This page has been formatted for easy printing

Be The Best That You Can Be...
Given all of our choices, it's probably the best.

by Michael H. Thomson
July 5, 2006

Brooks Gardner, a writer with The Partial Observer recently made a comment and raised a question, to paraphrase, Brooks said this is a great country, but what can we do to make it better? The simplicity of the comment and the profoundness of the question definitely beg an answer.
My answer comes from my years working as a recruiter with the Army National Guard and is actually borrowed from the old Army recruiting slogan: "Be All That You Can Be!" Actually, the Army most likely borrowed this from Abraham Maslow's Hierarchy of Needs – the slogan reflects the fifth and ultimate level of need fulfillment - Self-actualization. I've changed it to Be The Best That You Can Be! 
The reason that people all over the world try to get into this country legally or otherwise is that the United States is one of the very few places on this planet where a person can freely "be the best that they can be."
I wake in the morning to news from the BBC in London. The only reason I listen to this left slanted, anti-American newscast is that on the BBC a person gets news that you can't get anywhere else. Knowing the BBC's bias ahead of time, I sift through their commentaries and come up with a daily balanced perspective on what's happening in the world we populate. Nevertheless, you can't leave a BBC broadcast without thinking that the world blames the U.S. for every problem imaginable.
And, do you know what?
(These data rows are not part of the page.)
-- ==== Sys2Proof/Machine/FpuControl.lean ====
section
/-! DEFINITION. The control instructions of the VM87 (47_vm87_instructions.md, section 5) and the unlisted ESC codes. -/

namespace Sys2Proof.Machine

/-- A set flag whose mask is 0 raises the request, and BUSY with it when IEM = 0 (10_state.md R53; R524, R526, R466;
log 14). -/
def Fpu.react (f : Fpu) : Fpu := if f.unmaskedFlag then f.request else f

/-- The same after a load of the whole environment, whose bit B is not the coprocessor's (R531, R533; log 14). -/
def Fpu.reload (f : Fpu) : Fpu := ({ f with sr := setBit f.sr 15 false }).react

/-- The four instructions that move the environment: no change of EP (D22). The state given on is the one after the CPU's
dummy read. -/
def escEnv (n : Bool) (m : MemOp) (s : State) (k : State → Result) : Result :=
  if !s.plat.hasVm87 then .next (s.readOp .word m).2
  else if s.fpu.busy && !n then .refused .escWhileBusy
  else k (s.escRead m)

/-- ESC with a code that Table 3.11 does not list (45_processor_control.md R372, R550): without a VM87 the CPU reads a
word of a memory operand and goes on; with one the code is refused (U20). -/
def execEsc (_x _y : BitVec 3) (rm : RM) (s : State) : Result :=
  if s.plat.hasVm87 then .refused .unlistedEsc
  else
    match rm with
    | .reg _ => .next s
    | .mem m => .next (s.readOp .word m).2

/-- FINCSTP (R534). -/
def execFincstp (s : State) : Result :=
  escReg false 1 0xF7 s fun t => .next (t.setFpu (t.fpu.setTop (t.fpu.top + 1)))

/-- FDECSTP (R535). -/
def execFdecstp (s : State) : Result :=
  escReg false 1 0xF6 s fun t => .next (t.setFpu (t.fpu.setTop (t.fpu.top - 1)))

/-- FNOP (R537). -/
def execFnop (s : State) : Result := escReg false 1 0xD0 s fun t => .next t

/-- FINIT, FNINIT (R523); C3-C0 and AR are unknown afterwards (10_state.md R54, R60). -/
def execFinit (s : State) : Result :=
  escReg true 3 0xE3 s fun t => .next t.fpuInit

/-- FENI, FNENI (R524): a request that IEM has gated appears, and BUSY with it. -/
def execFeni (s : State) : Result :=
  escReg true 3 0xE0 s fun t => .next (t.setFpu ({ t.fpu with cr := setBit t.fpu.cr 7 false }).react)

/-- FDISI, FNDISI (R525). -/
def execFdisi (s : State) : Result :=
  escReg true 3 0xE1 s fun t => .next (t.setFpu { t.fpu with cr := setBit t.fpu.cr 7 true })

/-- FCLEX, FNCLEX (R529). -/
def execFclex (s : State) : Result :=
  escReg true 3 0xE2 s fun t => .next (t.setFpu { t.fpu with sr := t.fpu.sr &&& 0x7F40#16 })

/-- FLDCW (R526); the bits of CR that are not used are unknown after a load (U8; log 23). A request that stands, with IR
and the hold of BUSY, stays when the new masks cover every flag that is set, DESIGN CHOICE (log 14): R53 has FCLEX clear
it. -/
def execFldcw (m : MemOp) (s : State) : Result :=
  escSrc 1 5 2 m s fun w t =>
    let u := t.takeWord
    .next (u.2.setFpu { t.fpu with cr := (BitVec.ofNat 16 w &&& 0x1FBF#16) ||| (u.1 &&& 0xE040#16) }.react)

/-- FSTCW, FNSTCW (R527). -/
def execFstcw (m : MemOp) (s : State) : Result :=
  escDst true 1 7 m s fun a t => .next (t.fpuWrite a t.fpu.cr.toNat 2)

/-- FSTSW, FNSTSW (R528). The bit B that it stores is 1, as it is in execution (R53, R462; log 14). -/
def execFstsw (m : MemOp) (s : State) : Result :=
  escDst true 5 7 m s fun a t => .next (t.fpuWrite a t.fpu.srImage.toNat 2)

/-- FSTENV, FNSTENV (R530): EP is stored, not changed (D22); then all six masks are set, and BUSY falls (R466),
while IR stays, DESIGN CHOICE (log 14). -/
def execFstenv (m : MemOp) (s : State) : Result :=
  escEnv true m s fun t =>
    .next ((t.setFpu { t.fpu with cr := t.fpu.cr ||| 0x3F#16, sr := setBit t.fpu.sr 15 false }).fpuWrite (s.escAddr m)
      t.fpu.envImage 14)

/-- FLDENV (R531). -/
def execFldenv (m : MemOp) (s : State) : Result :=
  escEnv false m s fun _ =>
    let r := s.fpuSource m 14
    let u := r.2.takeWord
    .next (u.2.setFpu (r.2.fpu.ofEnvImage r.1 u.1).reload)

/-- FSAVE, FNSAVE (R532): 94 bytes, then the initialisation of FINIT. -/
def execFsave (m : MemOp) (s : State) : Result :=
  escEnv true m s fun t =>
    .next (t.fpuInit.fpuWrite (s.escAddr m)
      (t.fpu.envImage + 2 ^ 112 * t.fpu.stackImage 0 8) 94)

/-- FRSTOR (R533). -/
def execFrstor (m : MemOp) (s : State) : Result :=
  escEnv false m s fun _ =>
    let r := s.fpuSource m 94
    let u := r.2.takeWord
    .next (u.2.setFpu ((r.2.fpu.ofEnvImage r.1 u.1).ofStackImage 0 (r.1 / 2 ^ 112) 8).reload)

/-- FFREE ST(i): the tag alone (R536). -/
def execFfreeSti (i : BitVec 3) (s : State) : Result :=
  escReg false 5 (0xC0 + i.toNat) s fun t => .next (t.setFpu (t.fpu.setTag i 3))

end Sys2Proof.Machine
end

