-- ==== Sys2Proof/Machine/FpuSpecial.lean ====
section
/-! DEFINITION. The special computing instructions of the VM87 (47_vm87_instructions.md, section 4). -/

namespace Sys2Proof.Machine

/-- Two results (R515, R518): the first, with the conditions, replaces ST(0), the second is pushed. A full new top is a
stack overflow (R426). -/
def Fpu.pushPair (f : Fpu) (first : FRes) (second : Ext80) : Fpu :=
  let full := !(f.setTop (f.top - 1)).isEmpty 0
  f.deliver { first with ie := first.ie || full } fun g v =>
    (((g.put 0 v).setTop (f.top - 1)).put 0 (if full then indefinite else second))

/-- FSQRT (R511). -/
def execFsqrt (s : State) : Result := fpuMonadic 0xFA fpSqrt s

/-- FSCALE (R512, U18). -/
def execFscale (s : State) : Result :=
  escReg false 1 0xFD s fun t =>
    fpuDyadic (fun c a n _ => fpScale c a n) (Opnd.ofReg (t.fpu.operand 0)) (Opnd.ofReg (t.fpu.operand 1)) true 0 0 t

/-- FPREM (R513, U19): C0, C3, C1 are the low bits of the quotient, C2 says that it is not complete (R440, C26). -/
def execFprem (s : State) : Result :=
  escReg false 1 0xF8 s fun t =>
    let a := Opnd.ofReg (t.fpu.operand 0)
    let d := Opnd.ofReg (t.fpu.operand 1)
    if a.cls == .bad || d.cls == .bad then .refused .badExtended
    else
      let r := fpRem (t.fpu.ctl t.free) a d
      .next (t.bump.setFpu (t.fpu.deliver r.1 fun f v =>
        ((f.setCodes (r.2.2 / 2 % 2 == 1) (!r.2.1) (r.2.2 / 4 % 2 == 1)).setC1 (r.2.2 % 2 == 1)).put 0 v))

/-- FRNDINT (R514). -/
def execFrndint (s : State) : Result := fpuMonadic 0xFC fpRoundInt s

/-- FXTRACT (R515): the exponent replaces ST(0) and the mantissa is pushed. The one flag is IE (R556), so that a
denormalised operand does not set DE (log 46). -/
def execFxtract (s : State) : Result :=
  escReg false 1 0xF4 s fun t =>
    let f := t.fpu
    let a := Opnd.ofReg (f.operand 0)
    if a.cls == .bad then .refused .badExtended
    else
      let r := fpExtract a
      .next (t.bump.setFpu (f.pushPair { FRes.exact r.2.1 with ie := r.1 } r.2.2))

/-- FABS (R516): the sign bit is cleared. -/
def execFabs (s : State) : Result := fpuSign 0xE1 (fun _ => false) s

/-- FCHS (R517): the sign bit is inverted. -/
def execFchs (s : State) : Result := fpuSign 0xE0 not s

/-- FPTAN (R518, D30, U12): only the ratio y/x is given; the operand is not checked. An empty ST(0) sets IE, and masked it
reads as the indefinite code, a NAN, of which the result is free (R426, R437). -/
def execFptan (s : State) : Result :=
  escReg false 1 0xF2 s fun t =>
    let f := t.fpu
    let c := f.ctl t.free
    let tol := t.plat.vm87Tolerance
    .next (t.bump.setFpu (f.pushPair { approxTanY c tol t.plat.fptanHalfAngle (f.operand 0) with ie := f.isEmpty 0 }
      (approxTanX c tol (f.operand 0))))

/-- FPATAN (R519, U12): arctg(ST(1)/ST(0)); the operands are not checked. An empty operand sets IE, and masked it reads as
the indefinite code, a NAN, of which the result is free (R426, R437). -/
def execFpatan (s : State) : Result :=
  escReg false 1 0xF3 s fun t =>
    let f := t.fpu
    let c := f.ctl t.free
    let r := approxAtan c t.plat.vm87Tolerance (f.operand 0) (f.operand 1)
    .next (t.bump.setFpu (f.deliver { r with ie := f.isEmpty 0 || f.isEmpty 1 } fun g w => g.pop.put 0 w))

/-- F2XM1 (R520, U12): a zero keeps its sign. The operand is not checked and IE is not in the list of the flags (R556): an
empty ST(0) reads as the indefinite code, a NAN, of which the result is free (R426, R437; log 46). -/
def execF2xm1 (s : State) : Result :=
  escReg false 1 0xF0 s fun t =>
    let f := t.fpu
    let c := f.ctl t.free
    let r := approx2xm1 c t.plat.vm87Tolerance (f.operand 0)
    .next (t.bump.setFpu (f.deliver r fun g w => g.put 0 w))

/-- FYL2X (R521, U12): the operands are not checked, empty ones as in F2XM1 (R556; log 46). -/
def execFyl2x (s : State) : Result :=
  escReg false 1 0xF1 s fun t =>
    let f := t.fpu
    let c := f.ctl t.free
    let r := approxYl2x c t.plat.vm87Tolerance (f.operand 0) (f.operand 1)
    .next (t.bump.setFpu (f.deliver r fun g w => g.pop.put 0 w))

/-- FYL2XP1 (R522, U12): the operands are not checked, empty ones as in F2XM1 (R556; log 46). -/
def execFyl2xp1 (s : State) : Result :=
  escReg false 1 0xF9 s fun t =>
    let f := t.fpu
    let c := f.ctl t.free
    let r := approxYl2xp1 c t.plat.vm87Tolerance (f.operand 0) (f.operand 1)
    .next (t.bump.setFpu (f.deliver r fun g w => g.pop.put 0 w))

end Sys2Proof.Machine
end

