-- ==== Sys2Proof/Machine/IopTransfer.lean ====
section
/-! DEFINITION. The data transfer instructions of the VM89 (48_vm89_iop.md, section 4). -/

namespace Sys2Proof.Machine

/-- MOV reg,mem16 (R600): sign-extended; the TAG bit of a pointer register becomes 1. -/
def execIMovRegMem (r : IReg) (m : IMem) (s : State) : Result :=
  let v := s.iopLoad .word m
  .next (v.2.setCh (v.2.ch.move r (sext20 v.1)))

/-- MOV mem16,reg (R600). -/
def execIMovMemReg (m : IMem) (r : IReg) (s : State) : Result := .next (s.iopStore .word m (s.ch.reg16 r))

/-- MOV mem16,mem16 (R600): the source half, then the destination half. -/
def execIMovMemMem (src : IMem) (dst : IMem) (s : State) : Result :=
  let v := s.iopLoad .word src
  .next (v.2.iopStore .word dst v.1)

/-- MOVB reg,mem8 (R601): sign-extended; the TAG bit of a pointer register becomes 1. -/
def execIMovbRegMem (r : IReg) (m : IMem) (s : State) : Result :=
  let v := s.iopLoad .byte m
  .next (v.2.setCh (v.2.ch.move r (sext20 v.1)))

/-- MOVB mem8,reg (R601). -/
def execIMovbMemReg (m : IMem) (r : IReg) (s : State) : Result := .next (s.iopStore .byte m (s.ch.reg16 r))

/-- MOVB mem8,mem8 (R601): the source half, then the destination half. -/
def execIMovbMemMem (src : IMem) (dst : IMem) (s : State) : Result :=
  let v := s.iopLoad .byte src
  .next (v.2.iopStore .byte dst v.1)

/-- MOVI reg,data16 (R602). -/
def execIMoviRegData (r : IReg) (v : Word) (s : State) : Result := .next (s.setCh (s.ch.move r (sext20 v)))

/-- MOVI mem16,data16 (R602). -/
def execIMoviMemData (m : IMem) (v : Word) (s : State) : Result := .next (s.iopStore .word m v)

/-- MOVBI reg,data8 (R603). -/
def execIMovbiRegData (r : IReg) (v : Byte) (s : State) : Result := .next (s.setCh (s.ch.move r (sext20b v)))

/-- MOVBI mem8,data8 (R603). -/
def execIMovbiMemData (m : IMem) (v : Byte) (s : State) : Result := .next (s.iopStore .byte m (zext v))

/-- MOVP ptr,mem24 (R604): the pointer with its TAG bit. -/
def execIMovpPtrMem (p : IPtr) (m : IMem) (s : State) : Result :=
  let v := s.iopLoadPtr (s.ch.space m) (s.ch.ea m)
  .next (v.2.setCh (((v.2.ch.after m 3).setReg (ptrReg p) v.1.1).setTag (ptrReg p) v.1.2))

/-- MOVP mem24,ptr (R604). -/
def execIMovpMemPtr (m : IMem) (p : IPtr) (s : State) : Result :=
  let t := s.iopSavePtr (s.ch.space m) (s.ch.ea m) (s.ch.reg (ptrReg p)) (s.ch.tagOf p)
  .next (t.setCh (t.ch.after m 3))

/-- LPD ptr,mem32 (R605): TAG becomes 0. -/
def execILpdPtrMem (p : IPtr) (m : IMem) (s : State) : Result :=
  let v := s.iopPointer (s.ch.space m) (s.ch.ea m)
  .next (v.2.setCh (((v.2.ch.after m 4).setReg (ptrReg p) v.1).setTag (ptrReg p) false))

/-- LPDI ptr,data32 (R606). -/
def execILpdiPtr (p : IPtr) (off : Word) (seg : Word) (s : State) : Result :=   .next (s.setCh ((s.ch.setReg (ptrReg p) (BitVec.ofNat 20 (phys seg off))).setTag (ptrReg p) false))

end Sys2Proof.Machine
end

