-- ==== Sys2Proof/Machine/Dispatch.lean ====
section
/-! DEFINITION. One arm per constructor of `Instr`: the meaning of each instruction. -/

namespace Sys2Proof.Machine
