-- ==== Sys2Proof/Certificates/Slice0/Obligations.lean ====
section
/-! DEFINITION. The statements about the model. Each docstring names the rules of spec/ that it formalises. -/

open Sys2Proof Sys2Proof.Machine

/-! ### The CPU: registers, memory, flags -/

/-- The part of an effective address that the registers give, and the default segment register (R105, R135). -/
def Sys2Proof.eaParts (c : Cpu) (e : EaRow) : Word × SReg :=
  match e with
  | .bxSi => (c.bx + c.si, .ds)
  | .bxDi => (c.bx + c.di, .ds)
  | .bpSi => (c.bp + c.si, .ss)
  | .bpDi => (c.bp + c.di, .ss)
  | .si => (c.si, .ds)
  | .di => (c.di, .ds)
  | .bp => (c.bp, .ss)
  | .bx => (c.bx, .ds)

/-- A byte register is half of a word register: a write of one byte register changes that byte alone, of every byte
register and of SP, BP, SI, DI; a word register written reads back, every other is as before (R20, R21). The physical
address, and the words of memory: the high byte stands at the next offset modulo 2^16 of the same segment. A read of
memory changes nothing; a write changes the bytes written alone, and RAM reads back what was written (R101, R103,
R104). The 24 effective addresses, the segment register of each, BP taking SS, and the override in its place (R105, R106,
R135). The sign extension of a byte of immediate data (R157). -/
def Obligations.RegistersAndMemoryAreLittleEndian : Prop :=
  (∀ (c : Cpu) (r q : GReg),
     (∀ b : Byte, (c.setReg8 r b).reg8 q = if q = r then b else c.reg8 q) ∧
     (∀ b : Byte, (c.setReg8 r b).sp = c.sp ∧ (c.setReg8 r b).bp = c.bp ∧ (c.setReg8 r b).si = c.si ∧
       (c.setReg8 r b).di = c.di) ∧
     (∀ v : Word, (c.setReg16 r v).reg16 q = if q = r then v else c.reg16 q) ∧
     c.ax = wordOf (c.reg8 .ax) (c.reg8 .sp) ∧ c.cx = wordOf (c.reg8 .cx) (c.reg8 .bp) ∧
     c.dx = wordOf (c.reg8 .dx) (c.reg8 .si) ∧ c.bx = wordOf (c.reg8 .bx) (c.reg8 .di)) ∧
  (∀ (s : State) (w : Width) (seg off v : Word),
     phys seg off = (16 * seg.toNat + off.toNat) % 2 ^ 20 ∧
     (s.isMemory (phys seg off) = true → s.readMem .byte seg off = (zext (s.byteAt (phys seg off)), s)) ∧
     (s.isMemory (phys seg off) = true → s.isMemory (phys seg (off + 1#16)) = true →
       s.readMem .word seg off = (wordOf (s.byteAt (phys seg off)) (s.byteAt (phys seg (off + 1#16))), s)) ∧
     s.Stores (s.writeMem w seg off v) s.cpu (widthBytes w) (fun k => phys seg (off + BitVec.ofNat 16 k)) v.toNat ∧
     (s.isRam (phys seg off) = true → s.isRam (phys seg (off + 1#16)) = true →
       ((s.writeMem .word seg off v).readMem .word seg off).1 = v)) ∧
  (∀ (c : Cpu) (m : MemOp) (k : Nat),
     c.memAddr m k = phys (c.memSeg m) (c.ea m + BitVec.ofNat 16 k) ∧
     c.sreg .es = c.es ∧ c.sreg .cs = c.cs ∧ c.sreg .ss = c.ss ∧ c.sreg .ds = c.ds ∧
     (∀ r, c.segFor r = match c.lead.seg with | some q => c.sreg q | none => c.sreg r) ∧
     (∀ a, c.ea (.direct a) = a ∧ c.memSeg (.direct a) = c.segFor .ds) ∧
     ∀ e, let r := eaParts c e
       c.ea (.noDisp e) = r.1 ∧ c.memSeg (.noDisp e) = c.segFor r.2 ∧
       (∀ d, c.ea (.disp8 e d) = r.1 + d.signExtend 16 ∧ c.memSeg (.disp8 e d) = c.segFor r.2) ∧
       ∀ d, c.ea (.disp16 e d) = r.1 + d ∧ c.memSeg (.disp16 e d) = c.segFor r.2) ∧
  (∀ (b : Byte) (v : Word),
     aluWidth (.sx b) = .word ∧ aluValue (.sx b) = b.signExtend 16 ∧ aluWidth (.w v) = .word ∧ aluValue (.w v) = v ∧
     aluWidth (.b b) = .byte ∧ aluValue (.b b) = b.zeroExtend 16 ∧ aluWidth (.bAlias b) = .byte ∧
     aluValue (.bAlias b) = b.zeroExtend 16 ∧ immWidth (.b b) = .byte ∧ immValue (.b b) = b.zeroExtend 16 ∧
     immWidth (.w v) = .word ∧ immValue (.w v) = v)
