-- ==== Sys2Proof/Laws/State.lean ====
section
/-! SUPPORT. One lemma per field per update of the state, so that no proof unfolds a record update. -/

namespace Sys2Proof.Machine

/-! ### bump -/

@[simp] theorem State.bump_cpu (s : State) : (s.bump).cpu = s.cpu := rfl
@[simp] theorem State.bump_fpu (s : State) : (s.bump).fpu = s.fpu := rfl
@[simp] theorem State.bump_run (s : State) : (s.bump).run = s.run := rfl
@[simp] theorem State.bump_iop (s : State) : (s.bump).iop = s.iop := rfl
@[simp] theorem State.bump_mem (s : State) : (s.bump).mem = s.mem := rfl
@[simp] theorem State.bump_iomem (s : State) : (s.bump).iomem = s.iomem := rfl
@[simp] theorem State.bump_remote (s : State) : (s.bump).remote = s.remote := rfl
@[simp] theorem State.bump_vt37 (s : State) : (s.bump).vt37 = s.vt37 := rfl
@[simp] theorem State.bump_cascaded (s : State) : (s.bump).cascaded = s.cascaded := rfl
@[simp] theorem State.bump_vi54 (s : State) : (s.bump).vi54 = s.vi54 := rfl
@[simp] theorem State.bump_vg72 (s : State) : (s.bump).vg72 = s.vg72 := rfl
@[simp] theorem State.bump_ru55 (s : State) : (s.bump).ru55 = s.ru55 := rfl
@[simp] theorem State.bump_rf55 (s : State) : (s.bump).rf55 = s.rf55 := rfl
@[simp] theorem State.bump_env (s : State) : (s.bump).env = s.env := rfl
@[simp] theorem State.bump_plat (s : State) : (s.bump).plat = s.plat := rfl
@[simp] theorem State.bump_free (s : State) : (s.bump).free = s.free + 1 := rfl

/-! ### setFlags -/

@[simp] theorem State.setFlags_cpu (s : State) (f : Flags) : (s.setFlags f).cpu = { s.cpu with f := f } := rfl
@[simp] theorem State.setFlags_fpu (s : State) (f : Flags) : (s.setFlags f).fpu = s.fpu := rfl
@[simp] theorem State.setFlags_run (s : State) (f : Flags) : (s.setFlags f).run = s.run := rfl
@[simp] theorem State.setFlags_iop (s : State) (f : Flags) : (s.setFlags f).iop = s.iop := rfl
@[simp] theorem State.setFlags_mem (s : State) (f : Flags) : (s.setFlags f).mem = s.mem := rfl
@[simp] theorem State.setFlags_iomem (s : State) (f : Flags) : (s.setFlags f).iomem = s.iomem := rfl
@[simp] theorem State.setFlags_remote (s : State) (f : Flags) : (s.setFlags f).remote = s.remote := rfl
@[simp] theorem State.setFlags_vt37 (s : State) (f : Flags) : (s.setFlags f).vt37 = s.vt37 := rfl
@[simp] theorem State.setFlags_cascaded (s : State) (f : Flags) : (s.setFlags f).cascaded = s.cascaded := rfl
@[simp] theorem State.setFlags_vi54 (s : State) (f : Flags) : (s.setFlags f).vi54 = s.vi54 := rfl
@[simp] theorem State.setFlags_vg72 (s : State) (f : Flags) : (s.setFlags f).vg72 = s.vg72 := rfl
@[simp] theorem State.setFlags_ru55 (s : State) (f : Flags) : (s.setFlags f).ru55 = s.ru55 := rfl
@[simp] theorem State.setFlags_rf55 (s : State) (f : Flags) : (s.setFlags f).rf55 = s.rf55 := rfl
@[simp] theorem State.setFlags_env (s : State) (f : Flags) : (s.setFlags f).env = s.env := rfl
@[simp] theorem State.setFlags_plat (s : State) (f : Flags) : (s.setFlags f).plat = s.plat := rfl
@[simp] theorem State.setFlags_free (s : State) (f : Flags) : (s.setFlags f).free = s.free := rfl

/-! ### setReg -/

@[simp] theorem State.setReg_cpu (s : State) (w : Width) (r : GReg) (v : Word) :
    (s.setReg w r v).cpu = s.cpu.setReg w r v := rfl
@[simp] theorem State.setReg_fpu (s : State) (w : Width) (r : GReg) (v : Word) : (s.setReg w r v).fpu = s.fpu := rfl
@[simp] theorem State.setReg_run (s : State) (w : Width) (r : GReg) (v : Word) : (s.setReg w r v).run = s.run := rfl
@[simp] theorem State.setReg_iop (s : State) (w : Width) (r : GReg) (v : Word) : (s.setReg w r v).iop = s.iop := rfl
@[simp] theorem State.setReg_mem (s : State) (w : Width) (r : GReg) (v : Word) : (s.setReg w r v).mem = s.mem := rfl
@[simp] theorem State.setReg_iomem (s : State) (w : Width) (r : GReg) (v : Word) :
    (s.setReg w r v).iomem = s.iomem := rfl
@[simp] theorem State.setReg_remote (s : State) (w : Width) (r : GReg) (v : Word) :
    (s.setReg w r v).remote = s.remote := rfl
@[simp] theorem State.setReg_vt37 (s : State) (w : Width) (r : GReg) (v : Word) :
    (s.setReg w r v).vt37 = s.vt37 := rfl
@[simp] theorem State.setReg_cascaded (s : State) (w : Width) (r : GReg) (v : Word) :
    (s.setReg w r v).cascaded = s.cascaded := rfl
@[simp] theorem State.setReg_vi54 (s : State) (w : Width) (r : GReg) (v : Word) :
    (s.setReg w r v).vi54 = s.vi54 := rfl
@[simp] theorem State.setReg_vg72 (s : State) (w : Width) (r : GReg) (v : Word) :
    (s.setReg w r v).vg72 = s.vg72 := rfl
@[simp] theorem State.setReg_ru55 (s : State) (w : Width) (r : GReg) (v : Word) :
    (s.setReg w r v).ru55 = s.ru55 := rfl
@[simp] theorem State.setReg_rf55 (s : State) (w : Width) (r : GReg) (v : Word) :
    (s.setReg w r v).rf55 = s.rf55 := rfl
@[simp] theorem State.setReg_env (s : State) (w : Width) (r : GReg) (v : Word) : (s.setReg w r v).env = s.env := rfl
@[simp] theorem State.setReg_plat (s : State) (w : Width) (r : GReg) (v : Word) :
    (s.setReg w r v).plat = s.plat := rfl
@[simp] theorem State.setReg_free (s : State) (w : Width) (r : GReg) (v : Word) :
    (s.setReg w r v).free = s.free := rfl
They do. Then again, I cannot remember a time in my sixty-one years that the world didn't blame the U.S. for its problems. Nevertheless, despite our critics, we as a nation have persevered. Despite our failures, setbacks, and roadblocks, collectively as a people, we have sought to be "the best that we can be."
Ronald Reagan at one time was one of the most caricatured leaders on the world stage. Ignoring his critics Reagan did what he felt was necessary to defeat the scourge of communism. With his talents, showmanship, and character, Reagan's efforts freed millions of people from oppression. He stuck to his guns like the western cowboys in his movies, outspent the communists in the Eastern Bloc, and caused their governments to collapse on themselves. A man who some would say was past his prime, made the world a better place because he sought to "be the best that he could be."
Sam Houston had a reputation as a drunk, a failed husband, and a disgraced governor of Tennessee. Surpassing the pull of his personal devils, Houston became a liberator, the president of a republic, a governor of Texas, and a U.S. senator. He became "the best that he could be."
Billy Graham survived the naivety of youth, brushes with scandal because of anti-Semitic comments taped by Nixon, and the ravages of illness, and age. Learning and improving every step of his way, Billy Graham influenced and has become a positive instrument for change in millions of lives. He could have ended up in mediocrity. He chose not to do so. He became "the best that he could be."
Do Van Khoai, a Vietnamese refugee, survived war, hardship, camps, and disease, and raised a family that has significantly increased his adopted country's collective productivity. Khoai, even at advanced age has always sought to be "the best that he can be." See The Story of Do Van Khoai
A friend of mine works in the aerospace industry as an engineer. She has had a successful career. A few years ago, my friend was stricken with blindness. Most of her successes have come SINCE the onset of blindness. She is a successful songwriter, instrumentalist, and IT professional. My friend who recently completed her first sky dive constantly seeks to be "the best that she can be."
In Dupont Circle in Washington D.C., there is a statue of American poet Henry Wadsworth Longfellow. Longfellow is probably best known for his poem, Hiawatha. My favorite Longfellow poem, however, is The Psalm of Life. I think the best answer to Brooks Gardner's question cited above would be to reproduce Longfellow's poem:

       The Psalm of Life

Tell me not, in mournful numbers,
Life is but an empty dream!
For the soul is dead that slumbers,
And things are not what they seem.

Life is real! Life is earnest!
And the grave is not its goal;
Dust thou art, to dust returnest,
Was not spoken of the soul.

Not enjoyment, and not sorrow,
Is our destined end or way;
But to act, that each to-morrow
Find us farther than to-day.

Art is long, and Time is fleeting,
And our hearts, though stout and brave,
Still, like muffled drums, are beating
Funeral marches to the grave.

In the world's broad field of battle,
In the bivouac of Life,
Be not like dumb, driven cattle!
Be a hero in the strife!

Trust no Future, howe'er pleasant!
Let the dead Past bury its dead!
Act, - act in the living Present!
Heart within, and God o'erhead!

Lives of great men all remind us
We can make our lives sublime,
And, departing, leave behind us
Footprints on the sands of time;

Footprints, that perhaps another,
Sailing o'er life's solemn main,
A forlorn and shipwrecked brother,
Seeing, shall take heart again.

Let us, then, be up and doing,
With a heart for any fate;
Still achieving, still pursuing,
Learn to labor and to wait.
In other words, be the best that you can be. Thank you Brooks Gardner, for the contemplative fodder.

About the Author:
Mike thinks The Psalm of Life would be a great morning mantra for everyone.